EXERCISE INSTRUCTIONS: Go through the listing and copy each line that has the string "SlotNo" in it.

::: PROVIDED ENTRIES :::

-- ==== Sys2Proof/Laws/State.lean ====
section
/-! SUPPORT. One lemma per field per update of the state and of a slot, and how the slots are read and written. -/

namespace Sys2Proof.Machine

/-! ### Updates of the state, field by field -/

section
variable (s : State) (b : SlotNo) (sl : Slot) (r : Response) (input : HostInput) (rest : List Event)

@[simp] theorem State.setSlot_cfg : (s.setSlot b sl).cfg = s.cfg := rfl
@[simp] theorem State.setSlot_slots : (s.setSlot b sl).slots = s.slots.set b.toNat sl := rfl
@[simp] theorem State.setSlot_pending : (s.setSlot b sl).pending = s.pending := rfl
@[simp] theorem State.setSlot_streamIn : (s.setSlot b sl).streamIn = s.streamIn := rfl
@[simp] theorem State.setSlot_streamAccept : (s.setSlot b sl).streamAccept = s.streamAccept := rfl
@[simp] theorem State.setSlot_response : (s.setSlot b sl).response = s.response := rfl

@[simp] theorem State.respond_cfg : (s.respond r).cfg = s.cfg := rfl
@[simp] theorem State.respond_slots : (s.respond r).slots = s.slots := rfl
@[simp] theorem State.respond_pending : (s.respond r).pending = s.pending := rfl
@[simp] theorem State.respond_streamIn : (s.respond r).streamIn = [] := rfl
@[simp] theorem State.respond_streamAccept : (s.respond r).streamAccept = 0 := rfl
@[simp] theorem State.respond_response : (s.respond r).response = some r := rfl

@[simp] theorem State.present_cfg : (s.present input rest).cfg = s.cfg := rfl
@[simp] theorem State.present_slots : (s.present input rest).slots = s.slots := rfl
@[simp] theorem State.present_pending : (s.present input rest).pending = rest := rfl
@[simp] theorem State.present_streamIn : (s.present input rest).streamIn = input.bytes := rfl
@[simp] theorem State.present_streamAccept : (s.present input rest).streamAccept = input.accept := rfl
@[simp] theorem State.present_response : (s.present input rest).response = none := rfl

@[simp] theorem State.idle_cfg : s.idle.cfg = s.cfg := rfl
@[simp] theorem State.idle_slots : s.idle.slots = s.slots := rfl
@[simp] theorem State.idle_pending : s.idle.pending = s.pending := rfl
@[simp] theorem State.idle_streamIn : s.idle.streamIn = [] := rfl
@[simp] theorem State.idle_streamAccept : s.idle.streamAccept = 0 := rfl
@[simp] theorem State.idle_response : s.idle.response = none := rfl

@[simp] theorem State.resetTo_cfg : (s.resetTo rest).cfg = s.cfg := rfl
@[simp] theorem State.resetTo_slots : (s.resetTo rest).slots = List.replicate s.cfg.nbuf Slot.empty := rfl
@[simp] theorem State.resetTo_pending : (s.resetTo rest).pending = rest := rfl
@[simp] theorem State.resetTo_streamIn : (s.resetTo rest).streamIn = [] := rfl
@[simp] theorem State.resetTo_streamAccept : (s.resetTo rest).streamAccept = 0 := rfl
@[simp] theorem State.resetTo_response : (s.resetTo rest).response = none := rfl

end

/-! ### Updates of a slot, field by field -/

section
variable (sl : Slot) (t : Nat)

@[simp] theorem Slot.grow_valid : (sl.grow t).valid = sl.valid := rfl
@[simp] theorem Slot.grow_bitCount : (sl.grow t).bitCount = BitVec.ofNat 64 t := rfl
@[simp] theorem Slot.grow_cursor : (sl.grow t).cursor = sl.cursor := rfl
@[simp] theorem Slot.grow_bytes : (sl.grow t).bytes = sl.bytes.zeroFill sl.len (bytesFor t) := rfl

@[simp] theorem Slot.seek_valid : (sl.seek t).valid = sl.valid := rfl
@[simp] theorem Slot.seek_bitCount : (sl.seek t).bitCount = sl.bitCount := rfl
@[simp] theorem Slot.seek_cursor : (sl.seek t).cursor = BitVec.ofNat 64 t := rfl
@[simp] theorem Slot.seek_bytes : (sl.seek t).bytes = sl.bytes := rfl

@[simp] theorem Slot.growTo_valid : (sl.growTo t).valid = sl.valid := by
  simp only [Slot.growTo]; split <;> rfl

@[simp] theorem Slot.growTo_cursor : (sl.growTo t).cursor = sl.cursor := by
  simp only [Slot.growTo]; split <;> rfl

/-- After growth `BIT_COUNT` is the larger of the old one and the target (20_memory.md R36). -/
theorem Slot.growTo_bitCount (ht : t < 2 ^ 64) : (sl.growTo t).bitCount.toNat = max sl.bitCount.toNat t := by
  simp only [Slot.growTo]
  split
  · simp only [Slot.grow_bitCount, BitVec.toNat_ofNat, Nat.mod_eq_of_lt ht]; omega
  · omega

/-- Growth clears the bytes that come into use and keeps every other (20_memory.md R36). -/
theorem Slot.read_growTo (i : Nat) :
    (sl.growTo t).bytes.read i = if sl.len ≤ i ∧ i < bytesFor t then 0 else sl.bytes.read i := by
  simp only [Slot.growTo]
  split
  · exact Memory.read_zeroFill _ _ _ _
  · next h =>
    have : ¬ (sl.len ≤ i ∧ i < bytesFor t) := by
      simp only [Slot.len, bytesFor]; omega
    rw [if_neg this]

theorem Slot.growTo_bytes_wf (h : sl.bytes.wf) : (sl.growTo t).bytes.wf := by
  simp only [Slot.growTo]
  split
  · exact Memory.zeroFill_wf _ h _ _
  · exact h

theorem Slot.growTo_bytes_bound (n : Nat) (h : ∀ x ∈ sl.bytes.cells, x.1 < n) :
    ∀ x ∈ (sl.growTo t).bytes.cells, x.1 < n := by
  simp only [Slot.growTo]
  split
  · exact Memory.zeroFill_bound _ _ _ _ h
  · exact h

end

/-! ### Finding slots -/

theorem State.slot?_eq_some (s : State) (b : SlotNo) (sl : Slot) :
    s.slot? b = some sl ↔ b.toNat < s.cfg.nbuf ∧ s.slots[b.toNat]? = some sl := by
  simp only [State.slot?]
  split <;> simp_all

@[simp] theorem State.slot?_respond (s : State) (b : SlotNo) (r : Response) : (s.respond r).slot? b = s.slot? b := rfl

@[simp] theorem State.slot?_present (s : State) (b : SlotNo) (input : HostInput) (rest : List Event) :
    (s.present input rest).slot? b = s.slot? b := rfl

@[simp] theorem State.slot?_idle (s : State) (b : SlotNo) : s.idle.slot? b = s.slot? b := rfl

/-- The slot just written reads as written. -/
theorem State.slot?_setSlot_same (s : State) (b : SlotNo) (sl sl' : Slot) (h : s.slot? b = some sl) :
    (s.setSlot b sl').slot? b = some sl' := by
  obtain ⟨h1, h2⟩ := (s.slot?_eq_some b sl).mp h
  refine (State.slot?_eq_some _ b sl').mpr ⟨h1, ?_⟩
  have hlt : b.toNat < s.slots.length := by
    by_contra hge
    rw [List.getElem?_eq_none (by omega)] at h2
    cases h2
  simp [hlt]

/-- Every other slot is as it was. -/
theorem State.slot?_setSlot_other (s : State) (b b' : SlotNo) (sl : Slot) (h : b' ≠ b) :
    (s.setSlot b sl).slot? b' = s.slot? b' := by
  have hne : b.toNat ≠ b'.toNat := fun e => h (BitVec.eq_of_toNat_eq e.symm)
  simp only [State.slot?, State.setSlot_cfg, State.setSlot_slots, List.getElem?_set_ne hne]

/-! ### Good states -/

theorem State.slot_wf (s : State) (h : s.wf) (b : SlotNo) (sl : Slot) (hb : s.slot? b = some sl) :
    sl.wf s.cfg.capBytes :=
  h.2.2 sl (List.mem_of_getElem? ((s.slot?_eq_some b sl).mp hb).2)

theorem State.setSlot_wf (s : State) (h : s.wf) (b : SlotNo) (sl : Slot) (hsl : sl.wf s.cfg.capBytes) :
    (s.setSlot b sl).wf := by
  refine ⟨h.1, by simpa using h.2.1, fun x hx => ?_⟩
  rcases List.mem_or_eq_of_mem_set hx with hx | rfl
  · exact h.2.2 x hx
  · exact hsl

theorem State.respond_wf (s : State) (h : s.wf) (r : Response) : (s.respond r).wf := h

theorem State.present_wf (s : State) (h : s.wf) (input : HostInput) (rest : List Event) :
    (s.present input rest).wf := h

/-- `8 × CAP_BYTES` is below `2^64`, so no position within a store is too large for a register (00_scope.md R4). -/
theorem Config.capBits_lt (c : Config) (h : c.wf) : c.capBits < 2 ^ 64 := by
  have := h.2.1.2
  simp only [Config.capBits]
  omega

theorem Slot.empty_wf (n : Nat) : Slot.empty.wf n :=
  ⟨Nat.le_refl 0, Nat.zero_le _, fun _ => ⟨rfl, rfl⟩, ⟨List.Pairwise.nil, fun _ hx => nomatch hx⟩,
    fun _ hx => nomatch hx⟩

end Sys2Proof.Machine
end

:::

SOLUTION TO THE EXERCISE:
variable (s : State) (b : SlotNo) (sl : Slot) (r : Response) (input : HostInput) (rest : List Event)
theorem State.slot?_eq_some (s : State) (b : SlotNo) (sl : Slot) :
@[simp] theorem State.slot?_respond (s : State) (b : SlotNo) (r : Response) : (s.respond r).slot? b = s.slot? b := rfl
@[simp] theorem State.slot?_present (s : State) (b : SlotNo) (input : HostInput) (rest : List Event) :
@[simp] theorem State.slot?_idle (s : State) (b : SlotNo) : s.idle.slot? b = s.slot? b := rfl
theorem State.slot?_setSlot_same (s : State) (b : SlotNo) (sl sl' : Slot) (h : s.slot? b = some sl) :
theorem State.slot?_setSlot_other (s : State) (b b' : SlotNo) (sl : Slot) (h : b' ≠ b) :
theorem State.slot_wf (s : State) (h : s.wf) (b : SlotNo) (sl : Slot) (hb : s.slot? b = some sl) :
theorem State.setSlot_wf (s : State) (h : s.wf) (b : SlotNo) (sl : Slot) (hsl : sl.wf s.cfg.capBytes) :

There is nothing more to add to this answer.